- _What is needed_
Taking the data below line by line, count those that include the word "finishScan" and report the number alone.

- _Provided data_
──────
-- ==== Sys2Proof/Machine/Reassembler.lean ====
section
/-! DEFINITION. The frame boundary detector and stateful reassembler (43_reassembler.md): the scan step and the seven
`RA.*` commands. -/

namespace Sys2Proof.Machine

/-- `CRC_TEST(W, cur, L)` (R169). -/
def crcTest (slc : CrcSlice) (w : List Byte) (cur len : Nat) : Half :=
  match slc with
  | .perFrame => crc16 (slice w cur (cur + len - 2))
  | .bufferEnd => crc16 (slice w cur (w.length - 2))

/-- The event of an accepted candidate `f` whose length field is `len` (R70, R168). -/
def eventOf (f : List Byte) (len : Half) (err : Bool) (cat : Category) : Event where
  id := frameId f
  length := len
  crcExpected := frameTrailer f len.toNat
  crcError := err
  category := cat
  bytes := f

/-- The checks of a complete candidate of length at least 5 (R168): first the checksum and its policy, then `FLV`
(R149, R203). -/
def judgeFrame (p : Params) (skip : Bool) (f : List Byte) (len computed : Half) : ScanDecision :=
  let err := computed != frameTrailer f len.toNat
  if err && skip then .reject .checksum
  else
    let v := flv p.ids (frameId f) len (frameCfg f)
    if v.ok then .accept (eventOf f len err v.cat) else .reject (.validator v.reason)

/-- One iteration of the scan at a cursor (R168), up to what it does to the state. -/
def scanDecision (p : Params) (skip : Bool) (w : List Byte) (cur : Nat) : ScanDecision :=
  if w.length - cur < 2 then .finish
  else
    let len := u16be w cur
    if w.length < cur + len.toNat then .finish
    else if len.toNat < minFrameLen then .reject (if len.toNat = 0 then .zeroLength else .shortLength)
    else judgeFrame p skip (slice w cur (cur + len.toNat)) len (crcTest p.crcSlice w cur len.toNat)

/-- Whether a rejected candidate is counted (R167): all but `L = 0`. -/
def RejectCause.counted : RejectCause → Bool
  | .zeroLength => false
  | .shortLength => true
  | .checksum => true
  | .validator _ => true

/-- The outcome code of what a step decided (R201); an accepted frame has O2 if its checksum disagreed. -/
def decisionOutcome : ScanDecision → Option ErrorOutcome
  | .finish => some .incomplete
  | .reject .zeroLength => some .shortLength
  | .reject .shortLength => some .shortLength
  | .reject .checksum => some .checksumMismatch
  | .reject (.validator .ok) => none
  | .reject (.validator .badLength) => some .shortLength
  | .reject (.validator .unknownId) => some .unrecognizedFrame
  | .reject (.validator .unknownConfigId) => some .unrecognizedFrame
  | .reject (.validator .lengthMismatch) => some .lengthMismatch
  | .reject (.validator .tooShort) => some .shortLength
  | .reject (.validator .configTooShort) => some .shortLength
  | .accept ev => if ev.crcError then some .checksumMismatch else none

/-- `Finish(W, cur)` (R170). -/
def finishScan (w : List Byte) (cur : Nat) (s : State) : State :=
  let r := w.drop cur
  if s.cfg.pendCap < r.length then setOvf { s with pend := [], sc := .idle }
  else { s with pend := r, sc := .idle }

/-- Reject: advance by one byte, count unless `L = 0` (R167, R168). -/
def rejectCandidate (w : List Byte) (cur : Nat) (cause : RejectCause) (s : State) : State :=
  { s with
    fcount := if cause.counted then s.fcount + 1 else s.fcount
    sc := .scan w (cur + 1) }

/-- Accept: count, emit, advance by `L` (R168). -/
def acceptFrame (w : List Byte) (cur : Nat) (ev : Event) (s : State) : State :=
  emit ev { s with fcount := s.fcount + 1, sc := .scan w (cur + ev.length.toNat) }

/-- Whether the scanner is held (R171): its step would emit and `EVQ` is full. -/
def scanHeld (s : State) : Bool :=
  match s.sc with
  | .idle => false
  | .scan w cur =>
    match scanDecision s.cfg s.skip w cur with
    | .accept _ => s.evqFull
    | .finish => false
    | .reject _ => false

/-- The scan step, in full (R168). With `SC = Idle` there is none; a held step changes nothing (R171). -/
def scanStep (s : State) : State :=
  match s.sc with
  | .idle => s
  | .scan w cur =>
    match scanDecision s.cfg s.skip w cur with
    | .finish => finishScan w cur s
    | .reject cause => rejectCandidate w cur cause s
    | .accept ev => if s.evqFull then s else acceptFrame w cur ev s

/-- Working-buffer overflow, possible only in BUFFER_END mode (R163). -/
def workOverflow (p : Params) (n : Nat) : Bool :=
  match p.crcSlice, p.workCap with
  | .bufferEnd, some cap => decide (cap < n)
  | .bufferEnd, none => false
  | .perFrame, _ => false

/-- The effect of `RA.PUSH` on the decoder for a chunk it takes whole (R162, R163). -/
def pushChunk (chunk : List Byte) (s : State) : State :=
  let w := s.pend ++ chunk
  if workOverflow s.cfg w.length then setOvf { s with pend := [], sc := .idle }
  else { s with pend := [], sc := .scan w 0 }

/-- `RA.PUSH` waits while BUSY (R165) and until its N bytes are on the chunk stream (R69; log entry 5). -/
def pushHolds (n : Nat) (s : State) : Bool := s.busy || decide (s.stream.length < n)

/-- `RA.PUSH` (R161, R162): the next N bytes of the stream are the chunk. Held, it has no effect and stays on the port
(log entry 4). -/
def execRaPush (n : Word) (s : State) : Host.Outcome State Fault Refusal :=
  if pushHolds n.toNat s then .next s
  else .next (complete (plainReply 0)
    (pushChunk (s.stream.take n.toNat) { s with stream := s.stream.drop n.toNat }))

/-- `RA.SETPOL` (R181): held while BUSY. -/
def execRaSetpol (skip : Bool) (s : State) : Host.Outcome State Fault Refusal :=
  if s.busy then .next s
  else .next (complete (plainReply 0) { s with skip := skip })

/-- `RA.STATUS` (R185): never held. -/
def execRaStatus (s : State) : Host.Outcome State Fault Refusal :=
  .next (complete (plainReply (s.status.setWidth 64)) s)

/-- A register read that is unspecified while BUSY (R31, R182, R183): then a free 32-bit value (log entry 7). -/
def readWord (v : Word) (s : State) : Host.Outcome State Fault Refusal :=
  if s.busy then .next (complete (plainReply ((Config.freeWord s.draws).setWidth 64)) (drawn s))
  else .next (complete (plainReply (v.setWidth 64)) s)

/-- `RA.COUNT` (R182). -/
def execRaCount (s : State) : Host.Outcome State Fault Refusal := readWord s.count s

/-- `RA.PENDLEN` (R183). -/
def execRaPendlen (s : State) : Host.Outcome State Fault Refusal := readWord s.pendLen s

/-- `RA.CLEAR` (R184): held while BUSY. -/
def execRaClear (s : State) : Host.Outcome State Fault Refusal :=
  if s.busy then .next s
  else .next (complete (plainReply 0) (clearDecoder s))

/-- `RA.EVPOP` (R186): never held. -/
def execRaEvpop (s : State) : Host.Outcome State Fault Refusal :=
  match s.evq with
  | [] => .next (complete (plainReply 0) s)
  | ev :: _ => .next (complete ⟨eventHeader ev, ev.bytes, none⟩ (dropEvent s))

/-- The commands that hold while BUSY (R165, R181, R184). -/
def waitsForIdle : Instr → Bool
  | .crcFold _ _ => false
  | .boPack16Be _ => false
  | .boPack16Le _ => false
  | .boPackF32Be _ => false
  | .boPackF32Le _ => false
  | .boUnpack16Be _ _ => false
  | .boUnpack16Le _ _ => false
  | .boUnpackF32Be _ _ _ _ => false
  | .boUnpackF32Le _ _ _ _ => false
  | .flvCheck _ _ _ => false
  | .raPush _ => true
  | .raSetpol _ => true
  | .raStatus => false
  | .raCount => false
  | .raPendlen => false
  | .raClear => true
  | .raEvpop => false

/-- How many chunk-stream bytes a command takes (R69, R77). -/
def chunkBytes : Instr → Nat
  | .crcFold _ _ => 0
  | .boPack16Be _ => 0
  | .boPack16Le _ => 0
  | .boPackF32Be _ => 0
  | .boPackF32Le _ => 0
  | .boUnpack16Be _ _ => 0
  | .boUnpack16Le _ _ => 0
  | .boUnpackF32Be _ _ _ _ => 0
  | .boUnpackF32Le _ _ _ _ => 0
  | .flvCheck _ _ _ => 0
  | .raPush n => n.toNat
  | .raSetpol _ => 0
  | .raStatus => 0
  | .raCount => 0
  | .raPendlen => 0
  | .raClear => 0
  | .raEvpop => 0

/-- Whether a command holds (R11, R160): it waits for the scan to finish. -/
def heldByBusy (i : Instr) (s : State) : Bool := waitsForIdle i && s.busy

/-- Whether a command has no step in this state: it holds, or its chunk has not arrived (log entry 5). -/
def holds (i : Instr) (s : State) : Bool :=
  heldByBusy i s || decide (s.stream.length < chunkBytes i)

end Sys2Proof.Machine
end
──────
- _Reply to the exercise_
2